Michael Krassa es el director del programa "Dimensiones humanas de los sistemas ambientales" y profesor de ciencias políticas en la Universidad de Illinois en Urbana-Champaign . Se especializa en las interacciones entre los seres humanos y su entorno.
Sus primeros trabajos se centraron en cómo el barrio de residencia influía en las opiniones y la participación política. Este trabajo evolucionó hacia un mayor interés en la manera en que el entorno social y físico en el que vive una persona afecta a sus comportamientos y actitudes. En este enfoque más amplio, su trabajo impulsó la idea de que los comportamientos dependen del contexto social y físico. Sus estudios sobre barrios en Illinois , California , Missouri y lugares modernos planificados como Poundbury (Reino Unido), Seaside (Florida, EE. UU.), Kentlands (Maryland, EE. UU.) y Celebration (Florida , EE. UU.) demuestran que el entorno físico es un determinante importante del tipo de relaciones interpersonales que una persona establece, y que estas relaciones, a su vez, influyen considerablemente en la formación de las opiniones políticas.

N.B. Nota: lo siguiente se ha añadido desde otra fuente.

/-- The state a warm start leaves (R192, R194, R195 and the initial values that step 3 names): every retained content is kept, and all
the rest is at its start value. -/
structure State.WarmStarted (s t : State) (code : Code) : Prop where
  starter : t.starter = { s.starter with stopped := false, supplyFallen := false }
  orders : t.orders = { s.orders with restart := .clear }
  matcher : t.matcher = { s.matcher with counts := Table.replicate 32 0, malformed := 0 }
  programme : t.programme = s.programme
  loop : { t.loop with fifo := [] } =
    { s.loop with
      state := .search, rate := .r19200, dwell := some (t.ms + 600), guard := none, latch := false, leaveAwaiting := false
      bypass := true, rx := .seeking, repeats := [], transit := [], losses := 0, fifo := [], out := .free
      counters := LoopCounters.zero }
  monitors : ∀ h, t.mon h =
    { s.mon h with
      motion := .stopped, streak := 0, counter := 0, lastPulse := none, interval := none, slowTimer := none, stopTimer := none
      idleTimer := none, overspeed := 0, hold := false }
  lamps : ∀ h, t.lamp h =
    { s.lamp h with
      state := .dark, acc := 0, rate := 0, rem := 0, accounted := none, sample := none, stale := false, strikeTimer := none
      staleTimer := none, carbonLow := false, contactor := false }
  slots : ∀ h, t.slot h = { role := .empty, held := none }
  engines : ∀ k, t.eng k =
    (let first := match k with
      | .one => 0
      | .two => s.programme.split
    { s.eng k with
      state := if s.foundInFire k then .halted else .idle
      cur := first, highest := (first : Int) - 1, strikeDone := false, motorTaken := false, changeTaken := false
      changePending := false, dark := false, runup := none, faultClaim := false, stray := 0 })
  lights : ∀ k, t.light k =
    (let position := if s.foundInFire k then 255 else (s.light k).idlePos
    { s.light k with
      pointer := 0, holder := [], position := position, fade := none, lastTriple := (s.light k).lookup position
      requests :=
        { fire := if s.foundInFire k then some { position := 255, fade := 0 } else none
          fault := none, operator := none, shown := { position := (s.light k).idlePos, fade := 0 } } })
  fire : t.fire.holdTime = s.fire.holdTime ∧ t.fire.confirmWindow = s.fire.confirmWindow ∧
    ∀ k, t.fireOf k =
      { state := if s.foundInFire k then .fire else .clear
        latch := s.foundInFire k, detectors := [], linkOpen := s.starter.link.get k, port := !s.foundInFire k
        gate := !s.foundInFire k }
  drive : t.drive.refreshPeriod = s.drive.refreshPeriod
  entries : ∀ d, (t.entry d).station = (s.entry d).station ∧ (t.entry d).fn = (s.entry d).fn ∧
    (t.entry d).dirty = some { cls := (t.entry d).value.cls, since := t.ms } ∧ (t.entry d).lastValue = none ∧
    (t.entry d).lastTime = none
  values : (∀ h, (t.entry (.motor h)).value = .motor false ∧ t.LampEntriesSafe h) ∧
    ∀ k, (t.entry (.sound k)).value = .sound none ∧ (t.entry (.dim k)).value = .dim (t.light k).lastTriple
  panel : t.panel =
    { s.panel with last := { house1 := 0, house2 := 0, head := 0, common := 0 }, present := false, guard := none }
  notices : t.notices.mask = s.notices.mask ∧ t.notices.quietTime = s.notices.quietTime ∧ t.notices.quietTimer = none ∧
    t.notices.alert = (t.notices.pending &&& ~~~t.notices.mask != 0) ∧
    ∀ e, t.notices.isPending e = decide (e = .restarted ∨ (e = .fire1 ∧ s.foundInFire .one) ∨ (e = .fire2 ∧ s.foundInFire .two))
  causes : t.notices.causes.get Event.restarted.num = { cause := .none, code := some code, count := 1 } ∧
    (∀ k, s.foundInFire k = true → t.notices.causes.get (fireEvent k).num = { cause := .house k, code := some .start, count := 1 }) ∧
    ∀ e, t.notices.isPending e = false → t.notices.causes.get e.num = { cause := .none, code := none, count := 0 }
  fifo : t.loop.fifo =
    if s.notices.isMasked .restarted = false then
      [.notice { pending := t.notices.pending, event := .restarted, cause := .none, code := some code, count := 1 }]
    else if s.foundInFire .two = true ∧ s.notices.isMasked .fire2 = false then
      [.notice
        { pending := if s.foundInFire .one then 3 else 2
          event := .fire2, cause := .house .two, code := some .start, count := 1 }]
    else if s.foundInFire .one = true ∧ s.notices.isMasked .fire1 = false then
      [.notice { pending := 1, event := .fire1, cause := .house .one, code := some .start, count := 1 }]
    else []
  store : t.StoreKept
  rest : t.pending = s.pending ∧ t.freeCount = s.freeCount

/-- The delivered contents of the store, which a cold start writes before it initializes the owners (R192 and the rules it names). -/
def State.delivered (s : State) : State :=
  { s with
    orders := { s.orders with own := 24, addressLock := false }
    loop := { s.loop with guardTime := 1500, returnLimit := 500, console := 1 }
    matcher :=
      { s.matcher with
        writeLock := false
        table := Table.replicate 32
          { inUse := false, source := 0, kind := 0, selValue := 0, selMask := 0, action := .pass, consume := false, protect := false
            lockMark := false } }
    programme :=
      { reels := Table.replicate 64
          { side := .a, last := 0, motorCue := 0, changeCue := 0, window := 0, intervalAfter := false, showEnd := false, light := none }
        split := 32 }
    drive :=
      { entries := Table.ofIndex 20 fun i =>
          { station := 0, fn := BitVec.ofNat 8 (if i < 16 then i % 4 + 1 else i % 2 + 5), value := .feed 0, dirty := none
            lastValue := none, lastTime := none }
        refreshPeriod := 2000 }
    monitors := s.monitors.map fun m => { m with inService := true, fps := 24, stopLimit := 400, idleLimit := 120 }
    lamps := s.lamps.map fun l =>
      { l with
        record :=
          { target := 560, base := 96, kp := 32, ki := 64, fmax := 240, imin := 40, trimLength := 9000, lowMargin := 120
            strikeLimit := 5 }
        rod := 9000 }
    engines := s.engines.map fun e => { e with runupLimit := 10, strikeLead := 40, runout := 192 }
    lights := s.lights.map fun l =>
      { l with
        curve := Table.ofIndex 64 fun i => { ceiling := i * 255 / 63, wall := i * 255 / 63, aisle := i * 255 / 63 }
        idlePos := 255, faultPos := 128, intervalPos := 160, endPos := 255, fastFade := 20 }
    fire := { house := s.fire.house.map fun f => { f with latch := false }, holdTime := 10, confirmWindow := 30 }
    panel := { s.panel with guardTime := 2000 }
    notices := { s.notices with mask := 0, quietTime := 1000 } }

Su obra holística sobre la vida suburbana y urbana no se clasifica fácilmente. Critica a los planificadores del Nuevo Urbanismo por su estrechez de miras y su planificación incompleta, pero reconoce sus puntos fuertes, como la planificación orientada a la comunidad y la participación ciudadana . Destaca tanto las fortalezas como las debilidades de estas comunidades, elogiando los esfuerzos por construir espacios públicos y el concepto de " tercer lugar ", pero señala que, hasta la fecha, la mayoría no ha logrado la diversidad racial ni económica prevista, ni ha conseguido generar el nivel deseado de empleo local. Sin embargo, indica que incluso los barrios más antiguos son relativamente nuevos y que solo el tiempo lo dirá.
También señala los peligros de las comunidades locales exitosas. Advirtiendo sobre la desviación, el pensamiento grupal y los valores que se refuerzan a sí mismos, indica que las iniciativas exitosas del Nuevo Urbanismo podrían correr el riesgo de construir comunidades que encarnen lo peor de los pueblos pequeños en lugar de (o además de) lo mejor. Su trabajo demuestra que esto se puede evitar de varias maneras, una de las cuales es la creación de ciudades con un gran número de barrios diversos y prósperos.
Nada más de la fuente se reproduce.